Economics
- Germany's economy is out of step. The recovery is postponed until the second half of 2024.
- The USA will probably manage a soft landing. Will the US Federal Reserve take one last interest rate step?
- The disinflationary process continues. Central banks are close to or have already reached the terminal rate.
Equities
- Warning leading indicators and higher interest rates, USD and oil are likely to put pressure on optimistic earnings estimates.
- Deepening liquidity withdrawal is likely to cap valuations in the coming months.
- Increased risk of setbacks after sideways market in Q3. However, downside potential limited by investor caution.
Bonds
- High-rated government bonds promise positive returns, in local currencies especially in the Anglo-Saxon region.
- We like European corporate bonds defensively; at the short end, secure covered bonds offer similar returns
- In emerging markets, we favour the local currency segment and see corporate bonds ahead.
Alternative investments / commodities
- Fundamental starting position for oil is solid thanks to OPEC cuts, but headwinds increase after strong rally.
- Gold defies strong dollar and high real yields. However, falling interest rates are needed for sustained upside potential.
- Industrial metals fluctuate sideways.

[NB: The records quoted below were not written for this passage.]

-- ==== Sys2Proof/Machine/StateTile.lean ====
section
/-!
DEFINITION. The state of one tile (04, 06, 07, 08, 10): sequencer, TE, VE and SE registers, arrival flags, units in
flight, its vault's status, and the transfers it handed to EXT. Plain data.
-/
namespace Sys2Proof.Machine

/-- TSQ_STATUS.STATE (Table 04.24). -/
inductive TileRun where
  | idle | loaded | running | stopped
  deriving DecidableEq, Repr

/-- One open LOOP (R103): body bounds, iterations left to know, and the two address steps. -/
structure LoopFrame where
  start : Nat
  body : Nat
  count : Nat
  iter : Nat
  astep : Int
  bstep : Int
  deriving DecidableEq, Repr

/-- The six units of a sequencer (R94). -/
inductive Unit6 where
  | eng | ve | xfer | nsend | nrecv | ext
  deriving DecidableEq, Repr

/-- The first cycle position at which each unit is free again (R95). -/
structure Busy where
  eng : Nat := 0
  ve : Nat := 0
  xfer : Nat := 0
  nsend : Nat := 0
  nrecv : Nat := 0
  ext : Nat := 0
  deriving DecidableEq, Repr

/-- The tile sequencer (R95, R100 to R107, R112). -/
structure Seq where
  run : TileRun := .idle
  cpos : Nat := 0
  ph : Nat := 0
  pkind : Nat := 6
  /-- LIMIT of the last PHASE that issued in this whistle; none before the first. -/
  limit : Option Nat := none
  pc : Nat := 0
  /-- SB7 to SB0; bit 0 reads 1 (R100). -/
  sb : Nat := 1
  /-- Open loops, innermost first. -/
  loops : List LoopFrame := []
  /-- First cycle at which the next command may issue, the previous one's issue time passed. -/
  next : Nat := 64
  busy : Busy := {}
  /-- The final flip point of R160 has been passed in this whistle. -/
  final : Bool := false
  afdup : Bool := false
  late : Bool := false
  wpast : Bool := false
  xqo : Bool := false
  af : BitVec 64 := 0
  tclr : BitVec 64 := 0
  lateaf : Nat := 0
  deriving DecidableEq, Repr

/-- The digest partial of one bank of a publication group (R80). -/
structure BankDigest where
  valid : Bool := false
  slot : Nat := 0
  sum : BitVec 64 := 0
  /-- The interval in which the partial was made, counted from the tile's reset (for the DL mark of R394). -/
  born : Nat := 0
  deriving DecidableEq, Repr

/-- TE registers (Tables 06.4, 06.5) and publication groups (R159). -/
structure Te where
  pub : Nat := 0
  armed : Nat := 0
  flags : Nat := 0
  nvel : Nat := 0
  ofel : Nat := 0
  done : Nat := 0
  cuts : Nat := 0
  /-- Key 2 × group + bank. -/
  dig : Tbl BankDigest := []
  /-- The hidden banks that commands of this interval write: group, package-local offset and bytes (R394). -/
  hidden : List (Nat × Nat × Nat) := []
  deriving DecidableEq, Repr

/-- VE registers (Tables 07.7, 07.8). -/
structure Ve where
  flags : Nat := 0
  rangeEv : Nat := 0
  nanEv : Nat := 0
  cuts : Nat := 0
  deriving DecidableEq, Repr

/-- TSQ_SEGRPg with TSQ_SELBLg (Tables 08.17, 08.18), the group's record address in this playbook (R217) and whether it
flipped at a flip point in this interval (R219). -/
structure SeGroup where
  lasti : Nat := 0xFFF
  scut : Bool := false
  hclean : Bool := false
  arm : Bool := false
  opened : Bool := false
  pub : Bool := false
  slbl : Nat := 0
  grec : Option Nat := none
  flipped : Bool := false
  /-- The record's MODE, as the last operation that named the group read it. -/
  mode : Nat := 0
  /-- An SPUB found LASTI = 0xFFF: its flip is a deadline event (R218). -/
  stale : Bool := false
  deriving DecidableEq, Repr

/-- TSQ_SEFACs (Table 08.19) and whether the factorisation in progress has perturbed a pivot (R211). -/
structure SeFac where
  pertf : Bool := false
  inprog : Bool := false
  fval : Bool := false
  act : Bool := false
  fprog : Nat := 0
  fcnt : Nat := 0
  pertNow : Bool := false
  /-- The structure record that the last FACTOR of the slot named: where the slot's hidden bank lies (R394). -/
  srec : Option Nat := none
  deriving DecidableEq, Repr

/-- SE registers (Tables 08.13 to 08.19). -/
structure Se where
  flags : Nat := 0
  pivev : Nat := 0
  satel : Nat := 0
  dappl : Nat := 0
  dskip : Nat := 0
  cuts : Nat := 0
  rnorm : Nat := 0
  grp : Tbl SeGroup := []
  fac : Tbl SeFac := []
  deriving DecidableEq, Repr

/-- TSQ_VSTAT (Table 10.7). -/
structure VStat where
  temp : Nat := 0
  hot : Bool := false
  ovt : Bool := false
  spw : Nat := 0
  corr : Nat := 0
  unc : Nat := 0
  deriving DecidableEq, Repr

/-- One write of a command in flight: where, what was there before, and what it added to flags, counts and digest.
A cut at cycle c keeps those written before c (Table 04.22, R163, R193). -/
structure Piece where
  addr : Nat
  old : List Byte
  flags : Nat := 0
  cntA : Nat := 0
  cntB : Nat := 0
  dig : BitVec 64 := 0
  /-- Digest contributions in dig: 0 or 1. -/
  dn : Nat := 0
  /-- The cycle in which the piece is written. -/
  cyc : Nat := 0
  /-- Check-symbol differences that the write replaced: codeword and value. -/
  chk : Tbl Nat := []
  deriving DecidableEq, Repr

/-- What kind of command a unit has in flight. -/
inductive FlyKind where
  | mma | vex | digest | solve | move | recv | send
  deriving DecidableEq, Repr

/-- A command in flight on a unit: busy from start to done - 1. The registers as they stood right after it issued (flags and counts
of the TE or VE, or all of the SE's) and its pieces give the registers in each cycle until it is done. -/
structure Fly where
  kind : FlyKind
  start : Nat
  done : Nat
  quenched : Bool := false
  pieces : List Piece := []
  flags0 : Nat := 0
  cntA0 : Nat := 0
  cntB0 : Nat := 0
  done0 : Nat := 0
  seBefore : Se := {}
  /-- Digest slot that takes the pieces' contributions directly, or the bank key that holds them. -/
  slot : Option Nat := none
  bank : Option Nat := none
  /-- SOLVE: its OP, and the group or factor slot it works on. -/
  op : Nat := 0
  grp : Nat := 0
  /-- SFIX: it writes the hidden bank (Table 08.10). -/
  wrHidden : Bool := false
  deriving DecidableEq, Repr

/-- What is in flight on each unit that a boundary cancels. -/
structure Flight where
  eng : Option Fly := none
  ve : Option Fly := none
  xfer : Option Fly := none
  nrecv : Option Fly := none
  nsend : Option Fly := none
  deriving DecidableEq, Repr

/-- A RECV in progress (R117). -/
structure Recv where
  ch : Nat
  dst : Nat
  len : Nat
  got : Nat
  start : Nat
  quenched : Bool
  deriving DecidableEq, Repr

/-- A transfer EXT accepted and the die's queue still holds (R109). -/
inductive ExtKind where
  | bridgePush | bridgePull | put
  deriving DecidableEq, Repr
/-- One of the tile's 32 queue entries. -/
structure ExtXfer where
  kind : ExtKind
  /-- BRIDGE REM, or PUT DOFF. -/
  remote : Nat
  /-- Local vault address. -/
  loc : Nat
  /-- Bytes. -/
  len : Nat
  af : Option Nat
  node : Nat := 0
  ph : Nat := 0
  /-- PUT: its number at the F-die, bytes handed to the fabric, requests not yet acknowledged, and whether one failed. -/
  id : Nat := 0
  sent : Nat := 0
  left : Nat := 0
  failed : Bool := false
  /-- It was accepted before the last boundary of its partition. -/
  old : Bool := false
  /-- When EXT accepted it. -/
  since : Nat := 0
  deriving DecidableEq, Repr

/-- The registers of a tile that one boundary captured: window offset and value (R398). -/
structure Capture where
  whistle : Nat
  regs : List (Nat × Nat)
  deriving DecidableEq, Repr

/-- One logical tile. -/
structure Tile where
  seq : Seq := {}
  te : Te := {}
  ve : Ve := {}
  se : Se := {}
  vst : VStat := {}
  fly : Flight := {}
  recv : Option Recv := none
  extq : List ExtXfer := []
  /-- The tile stands down (R455), or will at the next boundary. -/
  standDown : Bool := false
  standDownDue : Bool := false
  caps : List Capture := []
  /-- Boundaries this tile has seen since its reset. -/
  age : Nat := 0
  deriving DecidableEq, Repr

/-- A flit on its way to its ejection (R117, R118). -/
structure Flit where
  die : Nat
  ltile : Nat
  ch : Nat
  cyc : Nat
  /-- none: a null flit. -/
  data : Option (List Byte)
  /-- Its 32-byte words that were read poisoned or uncorrectable (R256). -/
  bad : List Nat := []
  deriving DecidableEq, Repr

/-- One digest slot of a partition in one interval (R78): how many contributions it holds, and their sum. -/
structure DSlot where
  n : Nat := 0
  sum : BitVec 64 := 0
  deriving DecidableEq, Repr

/-- The A-dies: tiles by die × 96 + logical tile, routers, repair map, plays, flits under way. -/
structure Dies where
  tiles : Tbl Tile := []
  /-- Router slot-table entries (Table 05.1) by ((die × 100 + site) × 2 + bank) × 256 + slot. -/
  entries : Tbl Nat := []
  /-- Repair map: site + 1 by die × 96 + logical tile; 0 stands for the default binding of R88. -/
  rmap : Tbl Nat := []
  /-- Play-store and slot-table bank in use, by die. -/
  bank : Tbl Nat := []
  /-- Play store: commands of one bank of one tile (128-bit words), by (die × 96 + logical tile) × 2 + bank. -/
  plays : Tbl (List Nat) := []
  flits : List Flit := []
  /-- Flits dropped in the running interval, by die (R118). -/
  drops : Tbl Nat := []
  deriving DecidableEq, Repr

end Sys2Proof.Machine
end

Rising "green" demand partially offsets economic weakness in China.
Currencies
- Sluggish growth is weighing on the euro exchange rate. For the time being, the upside potential is very limited.
- The US economy is defying the tight monetary policy. The US dollar is benefiting and is trading at a higher level.
- It is the same old song for the Swiss franc: It is and remains strong. EUR/CHF is stable below parity.